**Exercise goal:** Given the listing below, write out exactly the lines starting with the line that has "s.interlock with acts" and going on through the line that has "def State.onOutputs (s", both kept.

**Materials provided:**

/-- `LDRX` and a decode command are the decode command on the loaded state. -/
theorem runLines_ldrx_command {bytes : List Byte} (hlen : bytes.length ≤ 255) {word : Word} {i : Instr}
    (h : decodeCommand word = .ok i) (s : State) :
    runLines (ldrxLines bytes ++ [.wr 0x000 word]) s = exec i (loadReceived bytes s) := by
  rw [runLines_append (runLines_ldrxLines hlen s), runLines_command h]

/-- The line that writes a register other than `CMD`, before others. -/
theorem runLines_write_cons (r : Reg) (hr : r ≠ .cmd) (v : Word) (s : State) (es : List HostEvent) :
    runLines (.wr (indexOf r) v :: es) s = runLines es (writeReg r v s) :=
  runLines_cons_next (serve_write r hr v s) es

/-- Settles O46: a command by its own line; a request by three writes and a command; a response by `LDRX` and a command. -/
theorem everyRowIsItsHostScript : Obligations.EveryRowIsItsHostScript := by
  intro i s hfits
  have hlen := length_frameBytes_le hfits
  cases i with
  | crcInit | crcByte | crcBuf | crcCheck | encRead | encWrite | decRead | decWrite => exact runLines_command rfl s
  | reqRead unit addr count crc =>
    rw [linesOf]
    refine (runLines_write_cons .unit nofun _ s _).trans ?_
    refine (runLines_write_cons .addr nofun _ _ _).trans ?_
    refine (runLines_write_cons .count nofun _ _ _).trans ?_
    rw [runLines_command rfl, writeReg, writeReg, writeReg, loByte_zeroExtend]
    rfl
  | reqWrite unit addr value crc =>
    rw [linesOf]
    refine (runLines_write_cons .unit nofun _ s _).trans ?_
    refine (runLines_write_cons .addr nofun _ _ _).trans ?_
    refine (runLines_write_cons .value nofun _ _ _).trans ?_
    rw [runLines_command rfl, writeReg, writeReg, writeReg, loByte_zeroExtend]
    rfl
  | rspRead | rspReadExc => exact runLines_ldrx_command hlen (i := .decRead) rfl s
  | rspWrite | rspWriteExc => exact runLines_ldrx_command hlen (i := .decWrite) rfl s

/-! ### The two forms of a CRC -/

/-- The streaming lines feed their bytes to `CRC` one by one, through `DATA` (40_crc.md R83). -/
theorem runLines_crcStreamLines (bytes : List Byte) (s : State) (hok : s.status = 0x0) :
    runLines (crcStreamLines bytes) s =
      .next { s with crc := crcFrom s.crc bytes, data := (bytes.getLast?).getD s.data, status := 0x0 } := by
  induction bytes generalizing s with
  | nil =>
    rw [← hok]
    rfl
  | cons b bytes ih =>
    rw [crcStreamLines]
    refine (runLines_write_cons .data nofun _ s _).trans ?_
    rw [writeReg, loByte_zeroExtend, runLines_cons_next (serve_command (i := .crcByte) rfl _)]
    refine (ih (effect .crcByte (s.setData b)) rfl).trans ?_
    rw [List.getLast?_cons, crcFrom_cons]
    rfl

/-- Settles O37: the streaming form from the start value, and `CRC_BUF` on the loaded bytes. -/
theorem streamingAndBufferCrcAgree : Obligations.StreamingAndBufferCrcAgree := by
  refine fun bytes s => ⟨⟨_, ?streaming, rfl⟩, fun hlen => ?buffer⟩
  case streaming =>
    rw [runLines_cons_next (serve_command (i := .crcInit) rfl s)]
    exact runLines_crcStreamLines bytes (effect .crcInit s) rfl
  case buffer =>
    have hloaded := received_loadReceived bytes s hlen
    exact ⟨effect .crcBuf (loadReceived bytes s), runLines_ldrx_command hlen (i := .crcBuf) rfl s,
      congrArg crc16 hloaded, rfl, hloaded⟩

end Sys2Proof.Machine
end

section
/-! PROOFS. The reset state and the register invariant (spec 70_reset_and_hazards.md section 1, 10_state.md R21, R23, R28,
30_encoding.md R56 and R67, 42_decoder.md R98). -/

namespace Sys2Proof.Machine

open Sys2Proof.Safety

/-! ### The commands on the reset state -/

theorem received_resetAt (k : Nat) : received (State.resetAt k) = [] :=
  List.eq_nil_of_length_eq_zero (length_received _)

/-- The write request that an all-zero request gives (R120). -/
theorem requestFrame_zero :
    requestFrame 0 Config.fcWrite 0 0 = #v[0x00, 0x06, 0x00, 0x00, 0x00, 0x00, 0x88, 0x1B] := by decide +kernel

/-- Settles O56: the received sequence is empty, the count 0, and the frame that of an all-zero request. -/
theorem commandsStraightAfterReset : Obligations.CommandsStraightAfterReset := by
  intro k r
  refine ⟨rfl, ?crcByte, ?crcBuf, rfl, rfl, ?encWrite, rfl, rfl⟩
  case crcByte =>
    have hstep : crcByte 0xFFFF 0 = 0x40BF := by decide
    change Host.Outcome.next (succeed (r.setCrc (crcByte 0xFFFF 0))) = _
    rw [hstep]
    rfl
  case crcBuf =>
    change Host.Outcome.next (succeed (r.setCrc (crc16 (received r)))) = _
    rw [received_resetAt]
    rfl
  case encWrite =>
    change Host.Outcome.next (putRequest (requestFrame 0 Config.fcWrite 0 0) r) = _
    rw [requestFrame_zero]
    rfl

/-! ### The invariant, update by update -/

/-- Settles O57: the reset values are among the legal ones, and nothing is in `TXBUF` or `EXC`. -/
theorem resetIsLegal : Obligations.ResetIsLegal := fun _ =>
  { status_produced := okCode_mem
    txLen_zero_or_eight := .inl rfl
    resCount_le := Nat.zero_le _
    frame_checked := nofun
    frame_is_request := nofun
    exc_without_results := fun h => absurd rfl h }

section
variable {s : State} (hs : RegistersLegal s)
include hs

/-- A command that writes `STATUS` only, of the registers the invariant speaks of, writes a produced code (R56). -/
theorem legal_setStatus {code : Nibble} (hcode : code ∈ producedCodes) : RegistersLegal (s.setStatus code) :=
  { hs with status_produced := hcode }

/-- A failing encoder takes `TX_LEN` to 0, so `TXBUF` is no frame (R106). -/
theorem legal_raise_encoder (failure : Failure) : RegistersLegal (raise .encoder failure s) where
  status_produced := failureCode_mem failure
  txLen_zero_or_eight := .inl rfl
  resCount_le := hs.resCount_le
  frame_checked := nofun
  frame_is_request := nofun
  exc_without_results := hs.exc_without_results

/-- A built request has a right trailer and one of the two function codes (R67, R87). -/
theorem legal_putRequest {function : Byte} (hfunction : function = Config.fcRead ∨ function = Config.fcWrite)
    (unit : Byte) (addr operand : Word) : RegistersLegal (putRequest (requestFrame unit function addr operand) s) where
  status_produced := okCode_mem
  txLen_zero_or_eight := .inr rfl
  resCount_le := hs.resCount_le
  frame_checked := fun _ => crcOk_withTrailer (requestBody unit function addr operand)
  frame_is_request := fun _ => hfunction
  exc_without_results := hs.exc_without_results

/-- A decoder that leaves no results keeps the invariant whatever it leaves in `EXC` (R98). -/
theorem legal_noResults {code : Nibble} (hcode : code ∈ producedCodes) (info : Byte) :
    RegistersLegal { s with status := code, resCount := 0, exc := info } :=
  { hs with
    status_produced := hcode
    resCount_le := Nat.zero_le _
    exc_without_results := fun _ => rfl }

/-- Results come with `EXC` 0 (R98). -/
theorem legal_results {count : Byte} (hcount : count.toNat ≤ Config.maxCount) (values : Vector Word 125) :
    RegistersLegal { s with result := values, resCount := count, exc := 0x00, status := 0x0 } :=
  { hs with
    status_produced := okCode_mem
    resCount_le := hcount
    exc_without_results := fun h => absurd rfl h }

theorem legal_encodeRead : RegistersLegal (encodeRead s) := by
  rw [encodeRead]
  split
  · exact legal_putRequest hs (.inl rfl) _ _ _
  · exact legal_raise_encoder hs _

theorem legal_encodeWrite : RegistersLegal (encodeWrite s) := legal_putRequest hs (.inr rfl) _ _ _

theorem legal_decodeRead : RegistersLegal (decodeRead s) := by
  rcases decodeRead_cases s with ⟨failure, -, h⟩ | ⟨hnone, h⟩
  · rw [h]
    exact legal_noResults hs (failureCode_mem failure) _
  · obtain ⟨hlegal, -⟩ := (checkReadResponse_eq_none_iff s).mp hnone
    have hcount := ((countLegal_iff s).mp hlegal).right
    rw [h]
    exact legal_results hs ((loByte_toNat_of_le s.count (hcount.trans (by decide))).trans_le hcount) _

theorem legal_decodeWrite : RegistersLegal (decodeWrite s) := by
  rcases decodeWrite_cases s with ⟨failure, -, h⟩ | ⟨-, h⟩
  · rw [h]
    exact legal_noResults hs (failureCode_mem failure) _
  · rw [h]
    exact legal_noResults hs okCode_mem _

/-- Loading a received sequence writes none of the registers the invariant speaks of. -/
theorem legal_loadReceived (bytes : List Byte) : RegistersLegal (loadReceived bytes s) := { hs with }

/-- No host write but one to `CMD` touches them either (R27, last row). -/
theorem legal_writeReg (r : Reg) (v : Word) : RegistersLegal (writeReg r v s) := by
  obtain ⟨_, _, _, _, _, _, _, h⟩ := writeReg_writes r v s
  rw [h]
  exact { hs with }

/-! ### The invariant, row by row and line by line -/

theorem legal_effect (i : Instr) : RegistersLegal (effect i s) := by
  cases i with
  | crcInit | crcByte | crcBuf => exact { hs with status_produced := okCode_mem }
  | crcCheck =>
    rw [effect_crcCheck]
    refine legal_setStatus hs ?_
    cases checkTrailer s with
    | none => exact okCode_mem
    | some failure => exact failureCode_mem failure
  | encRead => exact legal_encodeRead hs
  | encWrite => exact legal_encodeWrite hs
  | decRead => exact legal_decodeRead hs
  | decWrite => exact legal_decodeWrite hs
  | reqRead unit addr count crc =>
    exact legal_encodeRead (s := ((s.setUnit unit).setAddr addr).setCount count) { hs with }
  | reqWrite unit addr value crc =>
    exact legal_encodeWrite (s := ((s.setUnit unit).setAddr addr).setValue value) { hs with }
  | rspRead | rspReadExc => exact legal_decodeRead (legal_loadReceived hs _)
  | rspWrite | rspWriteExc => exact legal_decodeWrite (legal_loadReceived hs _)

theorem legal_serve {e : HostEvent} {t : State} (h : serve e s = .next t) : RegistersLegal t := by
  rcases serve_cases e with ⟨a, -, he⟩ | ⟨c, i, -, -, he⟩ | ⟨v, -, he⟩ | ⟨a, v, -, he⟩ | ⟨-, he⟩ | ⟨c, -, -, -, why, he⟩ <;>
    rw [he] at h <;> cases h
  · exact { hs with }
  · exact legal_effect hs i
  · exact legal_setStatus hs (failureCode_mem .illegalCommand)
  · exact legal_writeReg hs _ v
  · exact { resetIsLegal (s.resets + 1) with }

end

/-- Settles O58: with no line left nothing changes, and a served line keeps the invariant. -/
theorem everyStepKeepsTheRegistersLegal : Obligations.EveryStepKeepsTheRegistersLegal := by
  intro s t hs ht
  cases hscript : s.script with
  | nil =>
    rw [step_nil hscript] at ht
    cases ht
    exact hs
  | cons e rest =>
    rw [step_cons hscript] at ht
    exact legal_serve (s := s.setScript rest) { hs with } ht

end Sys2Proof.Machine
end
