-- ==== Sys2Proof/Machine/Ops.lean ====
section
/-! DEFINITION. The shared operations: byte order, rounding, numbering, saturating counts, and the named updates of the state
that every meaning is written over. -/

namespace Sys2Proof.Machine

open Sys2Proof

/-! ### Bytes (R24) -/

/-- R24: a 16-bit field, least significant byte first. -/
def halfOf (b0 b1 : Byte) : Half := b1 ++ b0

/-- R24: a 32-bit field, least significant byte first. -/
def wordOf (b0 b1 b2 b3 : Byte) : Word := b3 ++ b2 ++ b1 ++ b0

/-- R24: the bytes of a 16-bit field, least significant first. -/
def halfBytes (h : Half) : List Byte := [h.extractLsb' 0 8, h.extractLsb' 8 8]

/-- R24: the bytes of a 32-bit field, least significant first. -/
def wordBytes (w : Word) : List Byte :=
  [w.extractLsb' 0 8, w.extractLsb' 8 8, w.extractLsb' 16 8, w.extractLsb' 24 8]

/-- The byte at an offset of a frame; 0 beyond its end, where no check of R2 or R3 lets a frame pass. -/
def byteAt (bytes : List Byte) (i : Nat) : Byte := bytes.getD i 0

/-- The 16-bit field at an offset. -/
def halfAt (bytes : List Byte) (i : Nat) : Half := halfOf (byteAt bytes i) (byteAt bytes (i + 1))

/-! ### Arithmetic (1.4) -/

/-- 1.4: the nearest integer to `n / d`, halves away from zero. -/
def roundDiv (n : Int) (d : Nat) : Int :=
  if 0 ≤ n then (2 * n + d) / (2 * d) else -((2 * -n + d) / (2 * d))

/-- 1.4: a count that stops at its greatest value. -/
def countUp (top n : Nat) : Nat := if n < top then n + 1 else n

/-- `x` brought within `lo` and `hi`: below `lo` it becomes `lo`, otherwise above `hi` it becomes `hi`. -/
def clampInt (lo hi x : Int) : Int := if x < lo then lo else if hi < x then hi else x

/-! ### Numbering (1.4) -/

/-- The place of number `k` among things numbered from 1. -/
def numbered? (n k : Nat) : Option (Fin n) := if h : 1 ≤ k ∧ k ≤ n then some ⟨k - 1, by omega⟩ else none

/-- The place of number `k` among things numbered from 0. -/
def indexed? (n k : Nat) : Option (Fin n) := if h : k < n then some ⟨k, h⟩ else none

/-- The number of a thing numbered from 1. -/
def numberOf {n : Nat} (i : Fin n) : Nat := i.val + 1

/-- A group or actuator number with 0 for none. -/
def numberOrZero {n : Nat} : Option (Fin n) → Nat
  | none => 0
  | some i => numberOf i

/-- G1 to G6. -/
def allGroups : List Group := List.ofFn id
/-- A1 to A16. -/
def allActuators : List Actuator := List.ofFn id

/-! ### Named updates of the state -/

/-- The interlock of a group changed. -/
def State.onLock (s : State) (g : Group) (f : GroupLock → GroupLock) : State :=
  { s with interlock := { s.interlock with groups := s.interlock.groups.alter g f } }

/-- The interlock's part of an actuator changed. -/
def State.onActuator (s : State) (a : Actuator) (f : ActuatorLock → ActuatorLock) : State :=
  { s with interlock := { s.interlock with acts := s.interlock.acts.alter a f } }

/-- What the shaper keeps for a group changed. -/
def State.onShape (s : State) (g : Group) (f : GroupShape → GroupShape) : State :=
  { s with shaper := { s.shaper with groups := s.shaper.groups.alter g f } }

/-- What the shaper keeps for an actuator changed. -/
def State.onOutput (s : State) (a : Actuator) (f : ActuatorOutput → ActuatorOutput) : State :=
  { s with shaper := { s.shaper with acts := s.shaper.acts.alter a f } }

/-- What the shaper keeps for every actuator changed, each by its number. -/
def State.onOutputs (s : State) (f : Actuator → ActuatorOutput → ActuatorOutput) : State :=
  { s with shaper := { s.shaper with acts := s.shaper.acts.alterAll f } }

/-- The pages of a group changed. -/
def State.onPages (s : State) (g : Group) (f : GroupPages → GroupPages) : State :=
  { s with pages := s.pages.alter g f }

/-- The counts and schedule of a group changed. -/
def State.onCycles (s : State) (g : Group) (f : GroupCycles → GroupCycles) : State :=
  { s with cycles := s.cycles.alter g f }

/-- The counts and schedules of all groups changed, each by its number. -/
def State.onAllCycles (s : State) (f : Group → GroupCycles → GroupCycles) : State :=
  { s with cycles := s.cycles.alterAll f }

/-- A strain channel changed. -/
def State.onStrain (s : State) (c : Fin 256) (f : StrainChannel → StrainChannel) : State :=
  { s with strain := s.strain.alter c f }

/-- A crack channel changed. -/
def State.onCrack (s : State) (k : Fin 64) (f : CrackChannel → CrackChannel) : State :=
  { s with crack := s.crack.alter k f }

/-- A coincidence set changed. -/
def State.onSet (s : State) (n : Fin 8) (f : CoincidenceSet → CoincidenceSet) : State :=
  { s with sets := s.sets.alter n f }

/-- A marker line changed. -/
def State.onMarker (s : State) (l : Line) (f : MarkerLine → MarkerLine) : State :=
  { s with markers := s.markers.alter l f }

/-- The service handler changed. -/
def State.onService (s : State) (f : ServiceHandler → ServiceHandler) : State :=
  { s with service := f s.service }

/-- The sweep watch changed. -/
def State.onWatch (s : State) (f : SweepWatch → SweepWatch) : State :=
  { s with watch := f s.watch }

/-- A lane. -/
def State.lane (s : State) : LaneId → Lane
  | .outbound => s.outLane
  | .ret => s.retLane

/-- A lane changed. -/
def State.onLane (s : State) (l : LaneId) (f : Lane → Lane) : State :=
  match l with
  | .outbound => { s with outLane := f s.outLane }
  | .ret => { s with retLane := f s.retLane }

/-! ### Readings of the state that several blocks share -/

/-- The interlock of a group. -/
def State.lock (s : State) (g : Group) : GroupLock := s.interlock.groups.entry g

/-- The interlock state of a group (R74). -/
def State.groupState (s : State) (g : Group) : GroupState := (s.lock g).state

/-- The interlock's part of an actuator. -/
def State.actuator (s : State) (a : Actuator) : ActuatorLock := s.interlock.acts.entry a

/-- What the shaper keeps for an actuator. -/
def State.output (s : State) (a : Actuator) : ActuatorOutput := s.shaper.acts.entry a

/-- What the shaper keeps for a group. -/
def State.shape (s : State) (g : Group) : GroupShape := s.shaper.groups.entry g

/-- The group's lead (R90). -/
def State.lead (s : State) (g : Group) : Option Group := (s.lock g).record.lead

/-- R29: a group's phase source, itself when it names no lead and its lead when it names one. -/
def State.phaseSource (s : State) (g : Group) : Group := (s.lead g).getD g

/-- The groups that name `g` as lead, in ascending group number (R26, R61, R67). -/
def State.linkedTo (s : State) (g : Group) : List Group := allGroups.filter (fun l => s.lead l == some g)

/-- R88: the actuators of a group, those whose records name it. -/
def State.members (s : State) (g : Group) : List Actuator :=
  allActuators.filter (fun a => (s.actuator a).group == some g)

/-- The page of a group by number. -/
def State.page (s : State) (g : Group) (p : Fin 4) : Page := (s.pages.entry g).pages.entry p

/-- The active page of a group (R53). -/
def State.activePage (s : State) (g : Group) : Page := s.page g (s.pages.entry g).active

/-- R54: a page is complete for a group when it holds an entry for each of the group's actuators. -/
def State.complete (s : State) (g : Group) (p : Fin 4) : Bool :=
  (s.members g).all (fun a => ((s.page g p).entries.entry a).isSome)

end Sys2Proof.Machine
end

**Result:**
  { s with interlock := { s.interlock with acts := s.interlock.acts.alter a f } }

/-- What the shaper keeps for a group changed. -/
def State.onShape (s : State) (g : Group) (f : GroupShape → GroupShape) : State :=
  { s with shaper := { s.shaper with groups := s.shaper.groups.alter g f } }

/-- What the shaper keeps for an actuator changed. -/
def State.onOutput (s : State) (a : Actuator) (f : ActuatorOutput → ActuatorOutput) : State :=
  { s with shaper := { s.shaper with acts := s.shaper.acts.alter a f } }

/-- What the shaper keeps for every actuator changed, each by its number. -/
def State.onOutputs (s : State) (f : Actuator → ActuatorOutput → ActuatorOutput) : State :=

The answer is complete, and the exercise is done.